▶ TASK OBJECTIVE: Locate, in the data below, the line that contains "some (k.localPort.setWidth 32)" and the line that contains "some (k.ifx.setWidth 32)"; reproduce exactly those two lines and every line between them, nothing more.

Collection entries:
+ + + + +

-- ==== Sys2Proof/Machine/Registers.lean ====
section
/-! DEFINITION. The register maps of 10_state.md R57 and R58, and the host operations on them, on the lock,
the operand registers and the output queues (45_host_ops.md R280 to R289, R298): NOP, LOCK, UNLOCK, CRRD,
CRWR, SKRD, SETA, GETA, DRAIN. -/

namespace Sys2Proof.Machine

/-- The control registers (10_state.md R57). -/
inductive ControlReg where
  | crId
  | crNow
  | crLock
  | crCfg
  | crQlen
  | ifMtu
  | ifIpid
  | ifAddr (k : Nat)
  | ifPlen (k : Nat)
  | ifAst (k : Nat)
  | ifMcast (k : Nat)
  | cnt (c : Byte)
deriving DecidableEq, Repr

/-- The registers of address entry `n / 4`, `n` counted from `0x0020` (10_state.md R57). -/
def addrRegOf (n : Nat) : Option ControlReg :=
  if n % 4 = 0 then some (.ifAddr (n / 4))
  else if n % 4 = 1 then some (.ifPlen (n / 4))
  else if n % 4 = 2 then some (.ifAst (n / 4))
  else none

/-- The register of a number; `none` is a reserved number (10_state.md R57). -/
def controlRegOf (p : Params) (y : Half) : Option ControlReg :=
  let n := y.toNat
  if n = 0x0000 then some .crId
  else if n = 0x0001 then some .crNow
  else if n = 0x0002 then some .crLock
  else if n = 0x0003 then some .crCfg
  else if n = 0x0004 then some .crQlen
  else if n = 0x0010 then some .ifMtu
  else if n = 0x0011 then some .ifIpid
  else if 0x0020 ≤ n ∧ n < 0x0020 + 4 * p.nAddr then addrRegOf (n - 0x0020)
  else if 0x0100 ≤ n ∧ n < 0x0100 + p.nMcast then some (.ifMcast (n - 0x0100))
  else if 0x1000 ≤ n ∧ n < 0x1000 + 256 then some (.cnt (BitVec.ofNat 8 (n - 0x1000)))
  else none

/-- The registers for which `x` names an interface (45_host_ops.md R284). -/
def ControlReg.perIface : ControlReg → Bool
  | .crId | .crNow | .crLock | .crCfg | .crQlen | .cnt _ => false
  | .ifMtu | .ifIpid | .ifAddr _ | .ifPlen _ | .ifAst _ | .ifMcast _ => true

/-- The lock as `CR_LOCK` shows it: bit 8 held, bits 7:0 the owner (10_state.md R57). -/
def lockWord (l : Lock) : Word :=
  match l with
  | .free => 0
  | .held t => 0x100#32 ||| t.setWidth 32

/-- The parameters as `CR_CFG` shows them (10_state.md R57). -/
def configWord (p : Params) : Word :=
  (if p.forwarding then 0x1#32 else 0) ||| (if p.synCheckCloses then 0x2#32 else 0) |||
  (if p.tcpOoo = .buffer then 0x4#32 else 0) ||| (if p.csumPreset = 0xFFFF#16 then 0x8#32 else 0)

/-- A queue length saturating at 255 (10_state.md R57). -/
def saturated (n : Nat) : Word := BitVec.ofNat 32 (min n 255)

/-- The queue lengths as `CR_QLEN` shows them (10_state.md R57). -/
def queueWord (s : State) : Word :=
  saturated s.txq.length ||| saturated s.icmpq.length <<< 8 ||| saturated s.evq.length <<< 16 |||
  saturated s.upq.length <<< 24

/-- `IF[i].addr[k]`. -/
def Iface.entry (f : Iface) (k : Nat) : AddrEntry := f.addr.getD k AddrEntry.reset

/-- The value of a control register, widened with zeros (10_state.md R57, 45_host_ops.md R284). -/
def controlRead (s : State) (i : Nat) : ControlReg → Word
  | .crId => 0x4E455431#32
  | .crNow => s.now
  | .crLock => lockWord s.lock
  | .crCfg => configWord s.par
  | .crQlen => queueWord s
  | .ifMtu => (s.iface i).mtu.setWidth 32
  | .ifIpid => (s.iface i).ipId.setWidth 32
  | .ifAddr k => ((s.iface i).entry k).a
  | .ifPlen k => ((s.iface i).entry k).plen.setWidth 32
  | .ifAst k => ((s.iface i).entry k).status.code.setWidth 32
  | .ifMcast k => (s.iface i).mcast.getD k 0
  | .cnt c => s.cnt[c.toNat]'c.isLt

/-- Address entry `k` of an interface changed by `g`. -/
def Iface.setEntry (f : Iface) (k : Nat) (g : AddrEntry → AddrEntry) : Iface :=
  { f with addr := f.addr.set k (g (f.entry k)) }

/-- The interface record after a legal write; `none` for a read-only register and for an illegal value
(10_state.md R57, 45_host_ops.md R285). -/
def controlWrite (f : Iface) (v : Word) : ControlReg → Option Iface
  | .crId | .crNow | .crLock | .crCfg | .crQlen | .cnt _ => none
  | .ifMtu => if 68 ≤ v.toNat ∧ v.toNat ≤ 65535 then some { f with mtu := v.setWidth 16 } else none
  | .ifIpid => some { f with ipId := v.setWidth 16 }
  | .ifAddr k => some (f.setEntry k fun e => { e with a := v })
  | .ifPlen k => if v.toNat ≤ 32 then some (f.setEntry k fun e => { e with plen := v.setWidth 6 }) else none
  | .ifAst k => (AddrStatus.ofOperand v).map fun st => f.setEntry k fun e => { e with status := st }
  | .ifMcast k => if v = 0 ∨ isMcast v = true then some { f with mcast := f.mcast.set k v } else none

/-- Operands of CRRD: a listed register, and an interface where one is needed (45_host_ops.md R284). -/
def controlRegOperand (s : State) (ifx : Byte) (y : Half) : Option ControlReg :=
  match controlRegOf s.par y with
  | some r => if r.perIface && !s.hasIface ifx then none else some r
  | none => none

/-- What a legal CRWR makes of the interface record; `none` where it is refused (45_host_ops.md R285). -/
def controlWriteOperand (s : State) (ifx : Byte) (y : Half) : Option Iface :=
  (controlRegOperand s ifx y).bind (controlWrite (s.iface ifx.toNat) (s.reg 0))

/-- The fields SKRD reads, by number; `none` is an unlisted number (10_state.md R58). -/
def sockField (k : Sock) (y : Half) : Option Word :=
  match y.toNat with
  | 0 => some (k.type.code.setWidth 32)
  | 1 => some (boolWord k.owned)
  | 2 => some (k.ifBound.setWidth 32)
  | 3 => some k.localAddr.word
  | 4 => some (k.localPort.setWidth 32)
  | 5 => some k.remoteAddr.word
  | 6 => some (k.remotePort.setWidth 32)
  | 7 => some (k.state.code.setWidth 32)
  | 8 => some k.iss
  | 9 => some k.irs
  | 10 => some k.sndUna
  | 11 => some k.sndNxt
  | 12 => some k.rcvNxt
  | 13 => some (k.sndWnd.setWidth 32)
  | 14 => some (k.maxSndWnd.setWidth 32)
  | 15 => some (k.rcvWnd.setWidth 32)
  | 16 => some (k.mss.setWidth 32)
  | 17 => some k.rto
  | 18 => some (boolWord k.t2msl.armed)
  | 19 => some k.t2msl.start
  | 20 => some (boolWord k.tFw2.armed)
  | 21 => some k.tFw2.start
  | 22 => some (k.synqMax.setWidth 32)
  | 23 => some (BitVec.ofNat 32 k.synq.length)
  | 24 => some (BitVec.ofNat 32 k.rxq.length)
  | 25 => some (BitVec.ofNat 32 k.ooo.length)
  | 26 => some (boolWord k.ackPending)
  | 27 => some (boolWord k.resetFlag)
  | 28 => some (boolWord k.released)
  | 29 => some (k.ifx.setWidth 32)
  | _ => none

/-- NOP (45_host_ops.md R298). -/
def execNop (s : State) : Host.Outcome State Fault Refusal :=
  .next (runCommand s false [] true fun s => done s .ok)

/-- LOCK (45_host_ops.md R280). -/
def execLock (s : State) : Host.Outcome State Fault Refusal :=
  .next (runCommand s false [] true fun s =>
    match s.lock with
    | .free => done (setLock s (.held s.tid)) .ok
    | .held t => done (setR0 s (t.setWidth 32)) .lockBusy)

/-- UNLOCK (45_host_ops.md R281). -/
def execUnlock (s : State) : Host.Outcome State Fault Refusal :=
  .next (runCommand s false [] true fun s =>
    if s.lock = .held s.tid then done (setLock s .free) .ok else drop s .lockNotHeld)

/-- CRRD (45_host_ops.md R284). -/
def execCrrd (ifx : Byte) (reg : Half) (s : State) : Host.Outcome State Fault Refusal :=
  .next (runCommand s true [] (controlRegOperand s ifx reg).isSome fun s =>
    match controlRegOperand s ifx reg with
    | some r => done (setR0 s (controlRead s ifx.toNat r)) .ok
    | none => s)

/-- CRWR (45_host_ops.md R285). -/
def execCrwr (ifx : Byte) (reg : Half) (s : State) : Host.Outcome State Fault Refusal :=
  .next (runCommand s true [0] (controlWriteOperand s ifx reg).isSome fun s =>
    match controlWriteOperand s ifx reg with
    | some f => done (setIface s ifx.toNat f) .ok
    | none => s)

/-- SKRD (45_host_ops.md R286). -/
def execSkrd (sock : Byte) (field : Half) (s : State) : Host.Outcome State Fault Refusal :=
  .next (runCommand s true [] (s.hasSock sock && (sockField (s.sock sock.toNat) field).isSome) fun s =>
    done (setR0 s ((sockField (s.sock sock.toNat) field).getD 0)) .ok)

/-- The operand register an index names (45_host_ops.md R287, R289). -/
def regIndex (idx : Byte) : Option (Fin 8) := if h : idx.toNat < 8 then some ⟨idx.toNat, h⟩ else none

/-- SETA (45_host_ops.md R287). -/
def execSeta (idx : Byte) (wdata : Word) (s : State) : Host.Outcome State Fault Refusal :=
  .next (runCommand s false [] (regIndex idx).isSome fun s =>
    match regIndex idx with
    | some i => done (setReg s i wdata) .ok
    | none => s)

/-- GETA (45_host_ops.md R289). -/
def execGeta (idx : Byte) (s : State) : Host.Outcome State Fault Refusal :=
  .next (runCommand s false (regIndex idx).toList (regIndex idx).isSome fun s =>
    match regIndex idx with
    | some i => done (setR0 s (s.reg i)) .ok
    | none => s)

/-- Which queues a selector names: `TXQ`, `ICMPQ`, `EVQ`, `UPQ` (45_host_ops.md R288). -/
structure QueueSet where
  tx : Bool
  icmp : Bool
  ev : Bool
  up : Bool
deriving DecidableEq, Repr

/-- The queues of a selector; `none` is refused (45_host_ops.md R288). -/
def queuesOf (x : Byte) : Option QueueSet :=
  if x = 0 then some ⟨true, false, false, false⟩
  else if x = 1 then some ⟨false, true, false, false⟩
  else if x = 2 then some ⟨false, false, true, false⟩
  else if x = 3 then some ⟨false, false, false, true⟩
  else if x = 0xFF then some ⟨true, true, true, true⟩
  else none

/-- The entries of a selected queue; none of a queue not selected. -/
def taken {α : Type} (sel : Bool) (q : List α) : List α := if sel then q else []

/-- What stays in a queue. -/
def kept {α : Type} (sel : Bool) (q : List α) : List α := if sel then [] else q

/-- The selected queues emptied; what they held is the output (45_host_ops.md R288; log 8). -/
def drained (q : QueueSet) (s : State) : State :=
  { s with
    r0 := BitVec.ofNat 32 ((taken q.tx s.txq).length + (taken q.icmp s.icmpq).length +
      (taken q.ev s.evq).length + (taken q.up s.upq).length)
    txq := kept q.tx s.txq, icmpq := kept q.icmp s.icmpq, evq := kept q.ev s.evq, upq := kept q.up s.upq
    out := .drained (taken q.tx s.txq) (taken q.icmp s.icmpq) (taken q.ev s.evq) (taken q.up s.upq) }

/-- DRAIN (45_host_ops.md R288). -/
def execDrain (queue : Byte) (s : State) : Host.Outcome State Fault Refusal :=
  .next (runCommand s true [] (queuesOf queue).isSome fun s =>
    match queuesOf queue with
    | some q => done (drained q s) .ok
    | none => s)

end Sys2Proof.Machine
end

+ + + + +

▶ ANSWER SPACE:
  | 4 => some (k.localPort.setWidth 32)
  | 5 => some k.remoteAddr.word
  | 6 => some (k.remotePort.setWidth 32)
  | 7 => some (k.state.code.setWidth 32)
  | 8 => some k.iss
  | 9 => some k.irs
  | 10 => some k.sndUna
  | 11 => some k.sndNxt
  | 12 => some k.rcvNxt
  | 13 => some (k.sndWnd.setWidth 32)
  | 14 => some (k.maxSndWnd.setWidth 32)
  | 15 => some (k.rcvWnd.setWidth 32)
  | 16 => some (k.mss.setWidth 32)
  | 17 => some k.rto
  | 18 => some (boolWord k.t2msl.armed)
  | 19 => some k.t2msl.start
  | 20 => some (boolWord k.tFw2.armed)
  | 21 => some k.tFw2.start
  | 22 => some (k.synqMax.setWidth 32)
  | 23 => some (BitVec.ofNat 32 k.synq.length)
  | 24 => some (BitVec.ofNat 32 k.rxq.length)
  | 25 => some (BitVec.ofNat 32 k.ooo.length)
  | 26 => some (boolWord k.ackPending)
  | 27 => some (boolWord k.resetFlag)
  | 28 => some (boolWord k.released)
  | 29 => some (k.ifx.setWidth 32)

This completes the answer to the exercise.